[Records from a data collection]
╔══
-- ==== Sys2Proof/Laws/PerInstr.lean ====
section
/-! SUPPORT. Statements about every instruction, one lemma per constructor: RoundTrip says that the decoder reads back a
well-formed instruction from the word that the encoder writes, every operand at every value its field admits. -/

namespace Sys2Proof.Laws.RoundTrip

/-- Decoding the word of a well-formed instruction gives the instruction. -/
def Statement (i : Instr) : Prop := i.wf = true → decodeWord (encode i) = some i

/-- A word of the form NNN, by its family. -/
theorem fields_formNNN {f : Nat} (hf : f < 16) {nnn : Word} (h : fitsNNN nnn = true) :
    family (formNNN f nnn) = BitVec.ofNat 4 f ∧ fieldNNN (formNNN f nnn) = nnn :=
  ⟨family_formNNN hf nnn, fieldNNN_formNNN hf h⟩

/-- A word of the form XNN, by its family. -/
theorem fields_formXNN {f : Nat} (hf : f < 16) (x : Reg) (nn : Byte) :
    family (formXNN f x nn) = BitVec.ofNat 4 f ∧ fieldX (formXNN f x nn) = x ∧ fieldNN (formXNN f x nn) = nn :=
  ⟨family_formXNN hf x nn, fieldX_formXNN hf x nn, fieldNN_formXNN hf x nn⟩

/-- A word of the form XYN, by its family. -/
theorem fields_formXYN {f : Nat} (hf : f < 16) (x y : Reg) (n : Nat) :
    family (formXYN f x y n) = BitVec.ofNat 4 f ∧ fieldX (formXYN f x y n) = x ∧ fieldY (formXYN f x y n) = y ∧
      fieldN (formXYN f x y n) = BitVec.ofNat 4 n :=
  ⟨family_formXYN hf x y n, fieldX_formXYN hf x y n, fieldY_formXYN hf x y n, fieldN_formXYN hf x y n⟩

theorem cls : Statement .cls := fun _ => by decide

theorem ret : Statement .ret := fun _ => by decide

theorem jp (nnn : Word) : Statement (.jp nnn) := fun h => by
  obtain ⟨hf, hn⟩ := fields_formNNN (f := 0x1) (by decide) h
  simp [encode, decodeWord, hf, hn]

theorem call (nnn : Word) : Statement (.call nnn) := fun h => by
  obtain ⟨hf, hn⟩ := fields_formNNN (f := 0x2) (by decide) h
  simp [encode, decodeWord, hf, hn]

theorem ldIndex (nnn : Word) : Statement (.ldIndex nnn) := fun h => by
  obtain ⟨hf, hn⟩ := fields_formNNN (f := 0xa) (by decide) h
  simp [encode, decodeWord, hf, hn]

theorem jpOffset (nnn : Word) : Statement (.jpOffset nnn) := fun h => by
  obtain ⟨hf, hn⟩ := fields_formNNN (f := 0xb) (by decide) h
  simp [encode, decodeWord, hf, hn]

theorem seByte (x : Reg) (nn : Byte) : Statement (.seByte x nn) := fun _ => by
  obtain ⟨hf, hx, hn⟩ := fields_formXNN (f := 0x3) (by decide) x nn
  simp [encode, decodeWord, hf, hx, hn]

theorem sneByte (x : Reg) (nn : Byte) : Statement (.sneByte x nn) := fun _ => by
  obtain ⟨hf, hx, hn⟩ := fields_formXNN (f := 0x4) (by decide) x nn
  simp [encode, decodeWord, hf, hx, hn]

theorem ldByte (x : Reg) (nn : Byte) : Statement (.ldByte x nn) := fun _ => by
  obtain ⟨hf, hx, hn⟩ := fields_formXNN (f := 0x6) (by decide) x nn
  simp [encode, decodeWord, hf, hx, hn]

theorem addByte (x : Reg) (nn : Byte) : Statement (.addByte x nn) := fun _ => by
  obtain ⟨hf, hx, hn⟩ := fields_formXNN (f := 0x7) (by decide) x nn
  simp [encode, decodeWord, hf, hx, hn]

theorem rnd (x : Reg) (nn : Byte) : Statement (.rnd x nn) := fun _ => by
  obtain ⟨hf, hx, hn⟩ := fields_formXNN (f := 0xc) (by decide) x nn
  simp [encode, decodeWord, hf, hx, hn]

theorem seReg (x y : Reg) : Statement (.seReg x y) := fun _ => by
  obtain ⟨hf, hx, hy, hn⟩ := fields_formXYN (f := 0x5) (by decide) x y 0x0
  simp [encode, decodeWord, hf, hx, hy, hn]

theorem ldReg (x y : Reg) : Statement (.ldReg x y) := fun _ => by
  obtain ⟨hf, hx, hy, hn⟩ := fields_formXYN (f := 0x8) (by decide) x y 0x0
  simp [encode, decodeWord, decodeFamily8, hf, hx, hy, hn]

theorem orReg (x y : Reg) : Statement (.orReg x y) := fun _ => by
  obtain ⟨hf, hx, hy, hn⟩ := fields_formXYN (f := 0x8) (by decide) x y 0x1
  simp [encode, decodeWord, decodeFamily8, hf, hx, hy, hn]

theorem andReg (x y : Reg) : Statement (.andReg x y) := fun _ => by
  obtain ⟨hf, hx, hy, hn⟩ := fields_formXYN (f := 0x8) (by decide) x y 0x2
  simp [encode, decodeWord, decodeFamily8, hf, hx, hy, hn]

theorem xorReg (x y : Reg) : Statement (.xorReg x y) := fun _ => by
  obtain ⟨hf, hx, hy, hn⟩ := fields_formXYN (f := 0x8) (by decide) x y 0x3
  simp [encode, decodeWord, decodeFamily8, hf, hx, hy, hn]

theorem addReg (x y : Reg) : Statement (.addReg x y) := fun _ => by
  obtain ⟨hf, hx, hy, hn⟩ := fields_formXYN (f := 0x8) (by decide) x y 0x4
  simp [encode, decodeWord, decodeFamily8, hf, hx, hy, hn]

theorem sub (x y : Reg) : Statement (.sub x y) := fun _ => by
  obtain ⟨hf, hx, hy, hn⟩ := fields_formXYN (f := 0x8) (by decide) x y 0x5
  simp [encode, decodeWord, decodeFamily8, hf, hx, hy, hn]

theorem shr (x y : Reg) : Statement (.shr x y) := fun _ => by
  obtain ⟨hf, hx, hy, hn⟩ := fields_formXYN (f := 0x8) (by decide) x y 0x6
  simp [encode, decodeWord, decodeFamily8, hf, hx, hy, hn]

theorem subn (x y : Reg) : Statement (.subn x y) := fun _ => by
  obtain ⟨hf, hx, hy, hn⟩ := fields_formXYN (f := 0x8) (by decide) x y 0x7
  simp [encode, decodeWord, decodeFamily8, hf, hx, hy, hn]

theorem shl (x y : Reg) : Statement (.shl x y) := fun _ => by
  obtain ⟨hf, hx, hy, hn⟩ := fields_formXYN (f := 0x8) (by decide) x y 0xe
  simp [encode, decodeWord, decodeFamily8, hf, hx, hy, hn]

theorem sneReg (x y : Reg) : Statement (.sneReg x y) := fun _ => by
  obtain ⟨hf, hx, hy, hn⟩ := fields_formXYN (f := 0x9) (by decide) x y 0x0
  simp [encode, decodeWord, hf, hx, hy, hn]

theorem drw (x y : Reg) (n : Nat) : Statement (.drw x y n) := fun h => by
  obtain ⟨hf, hx, hy, hn⟩ := fields_formXYN (f := 0xd) (by decide) x y n
  have hlt : n < 16 := by simpa [Instr.wf, fitsN] using h
  simp [encode, decodeWord, hf, hx, hy, hn, Nat.mod_eq_of_lt hlt]

theorem skp (x : Reg) : Statement (.skp x) := fun _ => by
  obtain ⟨hf, hx, hn⟩ := fields_formXNN (f := 0xe) (by decide) x 0x9e#8
  simp [encode, decodeWord, decodeFamilyE, hf, hx, hn]

theorem sknp (x : Reg) : Statement (.sknp x) := fun _ => by
  obtain ⟨hf, hx, hn⟩ := fields_formXNN (f := 0xe) (by decide) x 0xa1#8
  simp [encode, decodeWord, decodeFamilyE, hf, hx, hn]

theorem ldFromDelay (x : Reg) : Statement (.ldFromDelay x) := fun _ => by
  obtain ⟨hf, hx, hn⟩ := fields_formXNN (f := 0xf) (by decide) x 0x7#8
  simp [encode, decodeWord, decodeFamilyF, hf, hx, hn]

theorem ldKey (x : Reg) : Statement (.ldKey x) := fun _ => by
  obtain ⟨hf, hx, hn⟩ := fields_formXNN (f := 0xf) (by decide) x 0xa#8
  simp [encode, decodeWord, decodeFamilyF, hf, hx, hn]

theorem ldDelay (x : Reg) : Statement (.ldDelay x) := fun _ => by
  obtain ⟨hf, hx, hn⟩ := fields_formXNN (f := 0xf) (by decide) x 0x15#8
  simp [encode, decodeWord, decodeFamilyF, hf, hx, hn]

theorem ldSound (x : Reg) : Statement (.ldSound x) := fun _ => by
  obtain ⟨hf, hx, hn⟩ := fields_formXNN (f := 0xf) (by decide) x 0x18#8
  simp [encode, decodeWord, decodeFamilyF, hf, hx, hn]

theorem addIndex (x : Reg) : Statement (.addIndex x) := fun _ => by
  obtain ⟨hf, hx, hn⟩ := fields_formXNN (f := 0xf) (by decide) x 0x1e#8
  simp [encode, decodeWord, decodeFamilyF, hf, hx, hn]

theorem ldFont (x : Reg) : Statement (.ldFont x) := fun _ => by
  obtain ⟨hf, hx, hn⟩ := fields_formXNN (f := 0xf) (by decide) x 0x29#8
  simp [encode, decodeWord, decodeFamilyF, hf, hx, hn]

theorem ldBcd (x : Reg) : Statement (.ldBcd x) := fun _ => by
  obtain ⟨hf, hx, hn⟩ := fields_formXNN (f := 0xf) (by decide) x 0x33#8
  simp [encode, decodeWord, decodeFamilyF, hf, hx, hn]

theorem storeRegs (x : Reg) : Statement (.storeRegs x) := fun _ => by
  obtain ⟨hf, hx, hn⟩ := fields_formXNN (f := 0xf) (by decide) x 0x55#8
  simp [encode, decodeWord, decodeFamilyF, hf, hx, hn]

theorem loadRegs (x : Reg) : Statement (.loadRegs x) := fun _ => by
  obtain ⟨hf, hx, hn⟩ := fields_formXNN (f := 0xf) (by decide) x 0x65#8
  simp [encode, decodeWord, decodeFamilyF, hf, hx, hn]

end Sys2Proof.Laws.RoundTrip
end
╚══
From the records, copy out each line that includes the string "ofNat".

    family (formNNN f nnn) = BitVec.ofNat 4 f ∧ fieldNNN (formNNN f nnn) = nnn :=
    family (formXNN f x nn) = BitVec.ofNat 4 f ∧ fieldX (formXNN f x nn) = x ∧ fieldNN (formXNN f x nn) = nn :=
    family (formXYN f x y n) = BitVec.ofNat 4 f ∧ fieldX (formXYN f x y n) = x ∧ fieldY (formXYN f x y n) = y ∧
      fieldN (formXYN f x y n) = BitVec.ofNat 4 n :=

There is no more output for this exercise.